(DATA):
-- ==== Sys2Proof/Machine/SecOps.lean ====
section
/-!
DEFINITION. The Security block: keys and their indexes, signed objects and evidence records (15 R344 to R359).
-/
namespace Sys2Proof.Machine

def Dev.modSec (d : Dev) (f : Sec → Sec) : Dev := d.setSec (f d.sec)
def Dev.modFlash (d : Dev) (f : Flash → Flash) : Dev := d.modSec fun x => { x with flash := f x.flash }

/-! ### Commands (R359) -/

/-- SEC_CMD_STATUS takes the code of a command that ends. It raises no interrupt. -/
def Dev.secCode (d : Dev) (fn code : Nat) : Dev :=
  let (m, d) := d.mark srcSec
  (d.modSec fun x => { x with
    code := Tbl.set 0 x.code fn code, doneTime := Tbl.set 0 x.doneTime fn m }).putReg .secDone fn 1

/-- The command of a function that runs ends with a code. -/
def Dev.secEnd (d : Dev) (fn code : Nat) : Dev :=
  (d.modSec fun x => { x with
    running := Tbl.set 0 x.running fn 0, waiting := x.waiting.filter (· != fn) }).secCode fn code

/-- The OP that a function's command in progress carries; 0 none. -/
def Dev.secRunning (d : Dev) (fn : Nat) : Nat := Tbl.get 0 d.sec.running fn

/-- A survey image is staged or an SRV_ command runs (R354). -/
def Dev.surveyHeld (d : Dev) : Bool := d.survey.staged.isSome || d.survey.cmd.isSome

/-- A verification failed (R349). -/
def Dev.verifyFailed (d : Dev) : Dev := d.modSec fun x => { x with verifyFail := sat32 (x.verifyFail + 1) }

/-! ### Public keys and the policy (R348, R352) -/

/-- A public key is 68 bytes and begins with the OID. -/
def keyOk (k : Bytes) : Bool := k.length == 68 && k.take 4 == xmssOid

def polKeyAt (bs : Bytes) (o : Nat) : PolKey :=
  { id := leAt bs o 4, use := leAt bs (o + 4) 1, tenant := leAt bs (o + 6) 2, pub := cutAt bs (o + 12) 68 }

/-- A signed device policy as its fields (Table 15-5). -/
def parsePolicy (bs : Bytes) : Policy :=
  let nk := leAt bs 6 1
  let no := leAt bs 7 1
  { id := leAt bs 8 4, roles := leAt bs 12 1, flags := leAt bs 13 1, floorTotalW := leAt bs 14 2, serial := leAt bs 16 8
    bind := cutAt bs 24 16, maxQuotaGib := leAt bs 40 2
    opps := (List.range no).map fun j => (leAt bs (136 + 8 * j) 2, leAt bs (138 + 8 * j) 2, leAt bs (140 + 8 * j) 2)
    keys := (List.range nk).map fun k => polKeyAt bs (136 + 8 * no + 80 * k), ownerKey := cutAt bs 64 68 }

/-- The structure of a policy (R352). -/
def policyForm (bs : Bytes) : Bool :=
  let p := parsePolicy bs
  let nk := p.keys.length
  let no := p.opps.length
  leAt bs 0 4 == 0x59434C50 && leAt bs 4 2 == 1 && between nk 1 16 && between no 1 8 &&
    bs.length == 136 + 8 * no + 80 * nk + sigBytes && p.id != 0 && between p.roles 1 3 && decide (p.flags < 4) &&
    decide (p.floorTotalW ≤ 1200) && (bit p.flags 0 || allZero p.bind) && between p.maxQuotaGib 1 1984 &&
    allZero (cutAt bs 42 22) && keyOk p.ownerKey && allZero (cutAt bs 132 4) &&
    strictly true (p.opps.map fun o => o.1) && p.opps.all (fun o => between o.1 200 1600) &&
    (List.range no).all (fun j => leAt bs (142 + 8 * j) 2 == 0) &&
    p.keys.all (fun k => between k.use 1 2 && (decide (k.tenant < 1024) || k.tenant == 0xFFFF) && keyOk k.pub) &&
    (List.range nk).all (fun k => leAt bs (136 + 8 * no + 80 * k + 5) 1 == 0 && leAt bs (136 + 8 * no + 80 * k + 8) 4 == 0) &&
    allDistinct (p.keys.map fun k => k.id)

/-- A signature at the end of an object verifies. -/
def signedBy (key bs : Bytes) : Bool :=
  xmssVerify key (bs.take (bs.length - sigBytes)) (bs.drop (bs.length - sigBytes))

/-- The checks of a policy under an owner digest, in order (R349), with the rollback rule against a serial. -/
def policyCode (bs digest : Bytes) (rollback : Nat → Bool) : Nat :=
  let p := parsePolicy bs
  if !policyForm bs then 0x0500
  else if bit p.flags 0 && p.bind != Config.identityDigest then 0x0508
  else if shake256 p.ownerKey 32 != digest then 0x0507
  else if !signedBy p.ownerKey bs then 0x0504
  else if !rollback p.serial then 0x0506 else 0

/-- The checks of an ownership record (R354). -/
def Dev.ownerCode (d : Dev) (r : Bytes) : Nat :=
  let f := d.sec.flash
  if !(leAt r 0 4 == 0x574F4649 && leAt r 4 2 == 1 && leAt r 6 2 == 0 && r.length == 160 + sigBytes &&
      keyOk (cutAt r 64 68) && allZero (cutAt r 132 28)) then 0x0500
  else if cutAt r 16 16 != Config.identityDigest then 0x0508
  else if shake256 (cutAt r 64 68) 32 != f.ownerDigest then 0x0507
  else if !signedBy (cutAt r 64 68) r then 0x0504
  else if leAt r 8 8 ≤ f.ownerSerial then 0x0506 else 0

/-- A policy is in force from the flash write on (R354). -/
def Dev.takePolicy (d : Dev) (bs : Bytes) : Dev :=
  (d.modFlash fun f => { f with policy := bs, policySerial := leAt bs 16 8 }).modSec fun x =>
    { x with policy := some (parsePolicy bs) }

/-- The stored policy is verified at start-up (R353): its serial is the stored one. -/
def Dev.loadPolicy (d : Dev) : Dev :=
  let f := d.sec.flash
  let c := policyCode f.policy f.ownerDigest fun _ => true
  if c = 0 then d.modSec fun x => { x with policy := some (parsePolicy f.policy) }
  else (d.modSec fun x => { x with policy := none }).verifyFailed

/-- INSTALL_POLICY (R354) with the bytes read: the code, and the device. -/
def Dev.installPolicy (d : Dev) (bs : Bytes) (flash : Bool) : Nat × Dev :=
  let f := d.sec.flash
  let c := policyCode bs f.ownerDigest fun n => decide (f.policySerial < n)
  if c ≠ 0 then (c, d.verifyFailed)
  else if !flash then (0x050A, d) else (0, d.takePolicy bs)

/-- TRANSFER_OWNER (R354) with the bytes read. -/
def Dev.transferOwner (d : Dev) (bs : Bytes) (flash : Bool) : Nat × Dev :=
  let r := bs.take (160 + sigBytes)
  let p := bs.drop (160 + sigBytes)
  let c := d.ownerCode r
  if c ≠ 0 then (c, d.verifyFailed) else
  let c := policyCode p (cutAt r 32 32) fun n => decide (d.sec.flash.policySerial < n)
  if c ≠ 0 then (c, d.verifyFailed)
  else if !flash then (0x050A, d)
  else (0, (d.modFlash fun f => { f with ownerDigest := cutAt r 32 32, ownerSerial := leAt r 8 8 }).takePolicy p)

/-! ### The key hierarchy (R345, R346, Table 15-1)

No function, firmware or register reads a key; what stands encrypted outside the package is plain text to the device (11
R270), and the model holds it so (log entry 128). -/

/-- ASCII. -/
def ascii (l : List Nat) : Bytes := l.map (BitVec.ofNat 8)

/-- A derived key: KMAC256 under the root secret, with the string "IFV-DX1". -/
def derivedKey (label : Bytes) (n : Nat) : Bytes :=
  kmac256 Config.rootSecret label (ascii [0x49, 0x46, 0x56, 0x2D, 0x44, 0x58, 0x31]) n

/-- FK, the seeds of the identity key and those of attestation key g. -/
def flashKey : Bytes := derivedKey (ascii [0x46, 0x4B]) 32
def ikSeeds : Bytes := derivedKey (ascii [0x49, 0x4B]) 96
def akSeeds (g : Nat) : Bytes := derivedKey (ascii [0x41, 0x4B] ++ le 4 g) 96

/-- The system memory key of a district at an epoch. -/
def systemKey (k epoch : Nat) : Bytes := derivedKey (ascii [0x53, 0x4B] ++ le 1 k ++ le 4 epoch) 64

/-- The entry of a context in the AES key table: none while it has no key. -/
def Dev.memoryKey (d : Dev) (c : Nat) : Option Bytes :=
  if (d.ctx c).keyGen = 0 then none
  else if c < 1024 then some (Config.tenantKey (d.ctx c).keyGen)
  else some (systemKey (c - 1024) (nth 0 d.sec.flash.sysEpoch (c - 1024)))

/-! ### Firmware images (R349, R350) -/

/-- The SVN of an image, the root slots it revokes, and its digest without the signature. -/
def fwSvn (bs : Bytes) : Nat := leAt bs 8 4
def fwRevoke (bs : Bytes) : Nat := leAt bs 16 1
def fwDigest (bs : Bytes) : Bytes := shake256 (bs.take (bs.length - sigBytes)) 32

/-- The structure of an image of a kind (Table 15-4). -/
def firmwareForm (kind : Nat) (bs : Bytes) : Bool :=
  let root := leAt bs 7 1
  let n := leAt bs 12 4
  leAt bs 0 4 == 0x57464649 && leAt bs 4 2 == 1 && leAt bs 6 1 == kind && decide (root < 4) &&
    decide (1 ≤ n ∧ n ≤ 0x800000) && decide (fwRevoke bs < 16) && !bit (fwRevoke bs) root &&
    (kind == 1 || fwRevoke bs == 0) && allZero (cutAt bs 17 15) && keyOk (cutAt bs 32 68) && allZero (cutAt bs 100 28) &&
    bs.length == 128 + n + sigBytes

/-- The checks of R349 on a firmware image: the code of the first that fails, or 0. -/
def Dev.firmwareCode (d : Dev) (kind : Nat) (bs : Bytes) : Nat :=
  let f := d.sec.flash
  let root := leAt bs 7 1
  let pub := cutAt bs 32 68
  if !firmwareForm kind bs then 0x0500
  else if bit f.revoke root then 0x0505
  else if shake256 pub 32 != Config.rootDigest root then 0x0507
  else if !signedBy pub bs then 0x0504
  else if fwSvn bs < (if kind = 1 then f.lkkFloor else f.hgFloor) then 0x0506 else 0

/-! ### Signing indexes (R356) -/

def akRootAt : Nat := 786432
def keyEnd : Nat := 1048576

/-- The 128 bytes of an AK certificate before its signature (Table 15-6). -/
def akCertBody (g : Nat) : Bytes :=
  le 4 0x4B414649 ++ le 2 1 ++ le 2 0 ++ le 4 g ++ le 4 0 ++ Config.identityDigest.take 16 ++ (Config.akPublic g).take 68 ++
    zeros 28

/-- The attestation key in use goes on to its successor, whose certificate the identity key signs. None: a flash write
that falls due fails. -/
def Dev.nextAk (d : Dev) (flash : Bool) : Option Dev :=
  let x := d.sec
  let g := x.flash.akGen + 1
  if !flash then none else
  some (d.modSec fun x => { x with
    flash := { x.flash with
      ikReserved := if x.ikNext = x.flash.ikReserved then x.flash.ikReserved + 256 else x.flash.ikReserved
      akGen := g, akReserved := 0 }
    ikNext := x.ikNext + 1, akNext := 0, akRoot := 0, akCert := akCertBody g ++ Config.ikSign x.ikNext (akCertBody g) })

/-- The root of the next key is computed in the background from index 786,432 on. -/
def Dev.akBegin (d : Dev) : Dev :=
  d.modSec fun x => { x with akRoot := if x.akRoot = 0 ∧ akRootAt ≤ x.akNext then 1 else x.akRoot }

/-- The next index of the attestation key is reserved, and used: the key's generation, the index and the device, or none
if the write that falls due fails. -/
def Dev.takeIndex (d : Dev) (flash : Bool) : Option (Nat × Nat × Dev) :=
  let x := d.sec
  let due := x.akNext == x.flash.akReserved
  if due && !flash then none else
  some (x.flash.akGen, x.akNext, (d.modSec fun x => { x with
    flash := { x.flash with akReserved := if due then x.flash.akReserved + 256 else x.flash.akReserved }
    akNext := x.akNext + 1 }).akBegin)

/-! ### Evidence records (R357) -/

/-- GEN_ID (00 Table 00-2). -/
def Dev.genId (d : Dev) : Nat := d.startup.variant + 0x42 * 256 + 1 * 65536

/-- The nonce in SEC_NONCE_0 to SEC_NONCE_7 of a function. -/
def Dev.nonce (d : Dev) (fn : Nat) : Bytes := (List.range 8).flatMap fun k => le 4 (d.reg .secNonce (8 * fn + k))

/-- n bytes of a digest; zeros where there is none. -/
def digestOr (n : Nat) (b : Bytes) : Bytes := (b ++ zeros n).take n

/-- The first 256 bytes of an evidence record (Table 15-7). -/
def Dev.evidence (d : Dev) (fn mark gen index : Nat) : Bytes :=
  let x := d.sec
  let k := if fn < 1024 then (d.tenant fn).district else 0xFF
  le 4 0x56454649 ++ le 2 1 ++ le 2 (masterOf fn) ++ d.nonce fn ++ le 8 mark ++ le 4 d.genId ++ le 1 k ++
    le 1 d.startup.gen.code ++ le 2 0 ++ le 4 d.lkk.svn ++ le 4 d.lkk.hgSvn ++ digestOr 32 x.lkkDigest ++
    digestOr 32 x.hgDigest ++ (if x.flash.policy.isEmpty then zeros 32 else digestOr 32 (shake256 x.flash.policy 32)) ++
    le 4 (match x.policy with | none => 0 | some p => p.id) ++ le 4 x.flash.revoke ++ le 8 d.survey.committedSerial ++
    digestOr 32 x.surveyDigest ++ digestOr 16 Config.identityDigest ++ le 4 gen ++ le 4 index ++ zeros 24

/-- SEC_OUT_ADDR of a function. -/
def Dev.secOut (d : Dev) (fn : Nat) : Nat := 64 * d.reg .secOutAddr fn

/-- An ATTEST is signed and its record written (R357). -/
def Dev.signRecord (d : Dev) (fn : Nat) (flash : Bool) : Dev :=
  match d.takeIndex flash with
  | none => d.secEnd fn 0x050A
  | some (g, i, d) =>
    let (m, d) := d.mark srcSec
    let e := d.evidence fn m g i
    let d := d.hostWrite (portOf fn) (d.secOut fn) (e ++ digestOr sigBytes (Config.akSign g i e))
    (d.modSec fun x => { x with signed := min (x.signed + 1) (2 ^ 64 - 1) }).secEnd fn 0

/-- The certificates are written (R357). -/
def Dev.writeCerts (d : Dev) (fn : Nat) : Dev :=
  (d.hostWrite (portOf fn) (d.secOut fn)
    (digestOr (128 + sigBytes) Config.identityCert ++ digestOr (128 + sigBytes) d.sec.akCert)).secEnd fn 0

/-- The command at its turn: none, it waits for the next attestation key. -/
def Dev.secTurn (d : Dev) (fn : Nat) (flash : Bool) : Option Dev :=
  if d.secRunning fn = 2 then some (d.writeCerts fn)
  else if keyEnd ≤ d.sec.ikNext then some (d.secEnd fn 0x0509)
  else if d.sec.akNext < keyEnd then some (d.signRecord fn flash)
  else if d.sec.akRoot = 2 then
    match d.nextAk flash with
    | none => some (d.secEnd fn 0x050A)
    | some d => some (d.signRecord fn flash)
  else none

/-- Commands are served in the order they were written, up to one that waits. -/
def Dev.secServe (d : Dev) (flash : Bool) : Nat → Dev
  | 0 => d
  | n + 1 => match d.sec.waiting with
    | [] => d
    | fn :: _ => match d.secTurn fn flash with
      | none => d
      | some d => d.secServe flash n

/-- ATTEST or READ_CERTS is written (R357). -/
def Dev.secQueue (d : Dev) (fn op : Nat) (flash : Bool) : Dev :=
  if d.secRunning fn ≠ 0 then d.secCode fn 0x050B
  else if !d.sec.identityOk then d.secEnd fn 0x0501
  else
    let d := d.modSec fun x => { x with running := Tbl.set 0 x.running fn op, waiting := x.waiting ++ [fn] }
    d.secServe flash d.sec.waiting.length

/-- INSTALL_POLICY or TRANSFER_OWNER begins: the code that refuses it, or 0 (R354, R358, R359). -/
def Dev.secStart (d : Dev) (fn : Nat) : Nat :=
  if !isPf fn then 0x0104
  else if d.surveyHeld then 0x050B
  else if d.reg .secInLen fn = 0 then 0x0500 else 0

/-- The read of a function's command failed (R357). -/
def Dev.secFail (d : Dev) (fn code : Nat) : Dev :=
  if d.secRunning fn = 3 ∨ d.secRunning fn = 4 then d.secEnd fn code else d

/-- A write of INSTALL_POLICY or TRANSFER_OWNER into SEC_CMD: the read of the object begins. -/
def Dev.secRead (d : Dev) (fn op : Nat) : Dev :=
  if d.secRunning fn ≠ 0 then d.secCode fn 0x050B
  else
    let c := d.secStart fn
    if c ≠ 0 then d.secEnd fn c else d.modSec fun x => { x with
      running := Tbl.set 0 x.running fn op, inLen := Tbl.set 0 x.inLen fn (d.reg .secInLen fn) }

/-- The object of INSTALL_POLICY or TRANSFER_OWNER has been read: by the command that runs, or by one written now. -/
def Dev.secObject (d : Dev) (fn op : Nat) (bytes : Bytes) (flash : Bool) : Dev :=
  let d := if d.secRunning fn = 0 then d.secRead fn op else d
  if d.secRunning fn = op then
    let bs := bytes.take (Tbl.get 0 d.sec.inLen fn)
    let (c, d) := if op = 3 then d.installPolicy bs flash else d.transferOwner bs flash
    d.secEnd fn c
  else if d.secRunning fn ≠ 0 then d.secCode fn 0x050B
  else d

/-- RAISE_FW_FLOOR (R351). -/
def Dev.secFloor (d : Dev) (fn : Nat) (flash : Bool) : Dev :=
  if d.secRunning fn ≠ 0 then d.secCode fn 0x050B
  else if !isPf fn then d.secEnd fn 0x0104
  else if !flash then d.secEnd fn 0x050A
  else (d.modFlash fun f => { f with
    lkkFloor := max f.lkkFloor d.lkk.svn, hgFloor := max f.hgFloor d.lkk.hgSvn }).secEnd fn 0

/-- ROTATE_SYSTEM (R346, R359). -/
def Dev.secRotate (d : Dev) (fn k : Nat) (flash : Bool) : Dev :=
  if d.secRunning fn ≠ 0 then d.secCode fn 0x050B
  else if !isPf fn then d.secEnd fn 0x0104
  else if (d.dist k).state ≠ .absent then d.secEnd fn 0x050B
  else if !flash then d.secEnd fn 0x050A
  else (d.modFlash fun f => { f with sysEpoch := f.sysEpoch.set k (w32 (nth 0 f.sysEpoch k + 1)) }).secEnd fn 0

end Sys2Proof.Machine
end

(YOUR GOAL): Once the lines containing "mark" in the data above are counted, give the total by itself.

(TASK RESPONSE): 4